Today, we are happy to publish the details of a novel new algorithm, entitled “Memory-optimal Pixel Raster Scan to Pixel Macroblock Stream”. Enjoy!
Memory-Optimal Raster Scan to Macroblocks Stream
Optimal memory footprint implementation.
Background
Many video compression formats (MPEG, H.264, AV1 etc) are based upon discrete processing units known as ‘Macroblocks’. These are small (often 4×4, 8×8 or 16×16), areas of pixels, in which each pixel is composed of a set of colour component amplitudes (usually R-G-B or Y-Cb-Cr). At the core of the compression algorithm, a linear transform (usually a Discrete Cosine Transform ) is applied to each Macroblock, on a per-colour component basis (i.e. a separate DCT is applied to each, for example, 16×16 area of Red, Blue and Green pixels that compose the Macroblock). This converts the Macroblock from being represented by a three, finite sets of amplitudes to three finite sets of frequencies.
For this operation to take place, the pixel data that composes a frame (a stream of frames composes a video) must first be arranged into Macroblocks. Unfortunately, raw pixel source formats (i.e. MIPI, DisplayPort, HDMI etc) all produce a stream of pixel data in a Raster Scan – essentially rows of pixels, beginning from the top left of the frame, scanning horizontally to the right. Once an entire row of pixels has been streamed, the subsequent line is streamed in the same fashion. When the final pixel of that frame (bottom right of the frame) has been streamed, the process begins again at the top left of the subsequent frame.
Thus, a conversion from a Pixel Raster Scan to a Stream of Pixel Macroblocks is an essential component of a video compression format.
Basic Solution
The basic solution involves simply hosting two buffers as part of the raster scan to macroblock conversion, and switching target buffers (of both write/read operations) for each set of ‘Macroblock-Lines’ – i.e. an area of the frame which has a width equal to the full frame width, and a height equal to the Macroblock height. Both the write (raster scan of pixel data in) and read (macroblock arrangement of pixel data out) operations occur in parallel, but almost never (or could never, to simplify the logic at the expense of a slight increase in memory footprint) access the same buffer concurrently. This limitation is, of course, to ensure that the current Macroblock-Line of pixel data that is being read is not overwritten by the subsequent Macroblock-Line of pixel data. The only concurrent access would potentially be while writing the final line of each ‘Macroblock-Line’ unit into the module – for example, the first (i.e. left-most) Macroblock of that unit would be completely written (and thus ready to be read out) after a ‘Macroblock-Row’ (i.e. Macroblock width of pixel data) worth of pixel data of that final line has been written in. A block-diagram of this solution is as follows.
Optimal Solution
The optimal solution involves the application of a customized buffer access pattern, which allows the mapping from raster-scan to macroblock to occur with half the memory footprint of the basic solution. Thus the high-level block diagram of the module simplifies to the following.

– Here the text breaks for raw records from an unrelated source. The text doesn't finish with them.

-- ==== Sys2Proof/Machine/Dispatch.lean ====
section
/-! DEFINITION. One arm per command, each one call of its meaning. -/

namespace Sys2Proof.Machine

def exec (i : Instr) (s : State) : Host.Outcome State Fault Refusal :=
  match i with
  -- the 4-byte family
  | .reorderAbcd => Sys2Proof.Machine.execReorderAbcd s
  | .reorderCdab => Sys2Proof.Machine.execReorderCdab s
  | .reorderBadc => Sys2Proof.Machine.execReorderBadc s
  | .reorderDcba => Sys2Proof.Machine.execReorderDcba s
  -- the 8-byte family
  | .reorderAbcdefgh => Sys2Proof.Machine.execReorderAbcdefgh s
  | .reorderGhefcdab => Sys2Proof.Machine.execReorderGhefcdab s
  | .reorderBadcfehg => Sys2Proof.Machine.execReorderBadcfehg s
  | .reorderHgfedcba => Sys2Proof.Machine.execReorderHgfedcba s
  -- the checksum
  | .crc16R start len => Sys2Proof.Machine.execCrc16R start len s
  | .crc16P len => Sys2Proof.Machine.execCrc16P len s
  | .crc16F => Sys2Proof.Machine.execCrc16F s

end Sys2Proof.Machine
end

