-- ==== Sys2Proof/Laws/Checksum.lean ====
section
/-! SUPPORT. What a checksum command does: everything `checksum` can answer, said once. -/

namespace Sys2Proof.Machine

/-- Inside the buffer the loop is the plain fold over the bytes of the range. -/
theorem crcLoop_inside {s : State} {r : ByteRange} (h : r.start + r.len ≤ s.ilen) :
    crcLoop s r = .ok (crcOf (s.ibuf.bytes r.start r.len)) := by
  have hloop : crcLoop s r =
      .ok ((List.range' r.start r.len).foldl (fun a k => byteStep a (s.ibuf.read k)) crcInit) := by
    refine foldlM_ok _ (fun k hk a => ?_) crcInit
    have hk := List.mem_range'_1.mp hk
    simp [bufRead_inside (show k < s.ilen by omega), Except.map]
  rw [hloop, crcOf, crcFrom, Memory.bytes, List.foldl_map]

/-- A checksum over a range inside the buffer completes with the checksum of its bytes. -/
theorem checksum_inside {s : State} {r : ByteRange} (h : r.start + r.len ≤ s.ilen) :
    checksum r s = complete (s.setChecksum (crcOf (s.ibuf.bytes r.start r.len))) := by
  simp [checksum, rangeInside, h, crcLoop_inside h]

/-- A checksum over a range not inside the buffer is refused. -/
theorem checksum_outside {s : State} {r : ByteRange} (h : ¬ r.start + r.len ≤ s.ilen) :
    checksum r s = .refused (.rangeOutsideBuffer r.start r.len) := by
  simp [checksum, rangeInside, h]

theorem crcFrom_append (a : Half) (m n : List Byte) : crcFrom a (m ++ n) = crcFrom (crcFrom a m) n := by
  simp [crcFrom]

end Sys2Proof.Machine
end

The ‘remap algorithm’ in the above diagram is easiest described as follows.
First, in order to describe the remap algorithm as clearly as possible, the smallest discrete unit is no longer a single pixel, but a ‘Macroblock-Row’ – i.e. a single row of pixels within a Macroblock (herein abbreviated to MbR. This is illustrated by the following image, in which the 4×4 Macroblock boundaries and their internal MbR index have been outlined and labelled, with respect to the Macroblock locations within a frame.
Next, consider a frame with a width of twenty pixels (five 4×4 Macroblocks), in which the Macroblock-Rows have been labelled according to their arrival order, as per a Raster-Scan. Note that the arrival order labeling (not the arrival order itself) will reset after each two rows of Macroblocks – which has been done to allow the remap algorithm to be described more easily. This is illustrated in the following image.
Finally, we can illustrate the remap algorithm. The initial phase of the algorithm is to simply write the first Macroblock-Lines worth of MbR’s into a dual-port RAM, as per the below image. This is called the ‘Initial Fill’ stage. Note the highlighted RAM address index, which is the sixth (Frame width in Macroblocks + 1).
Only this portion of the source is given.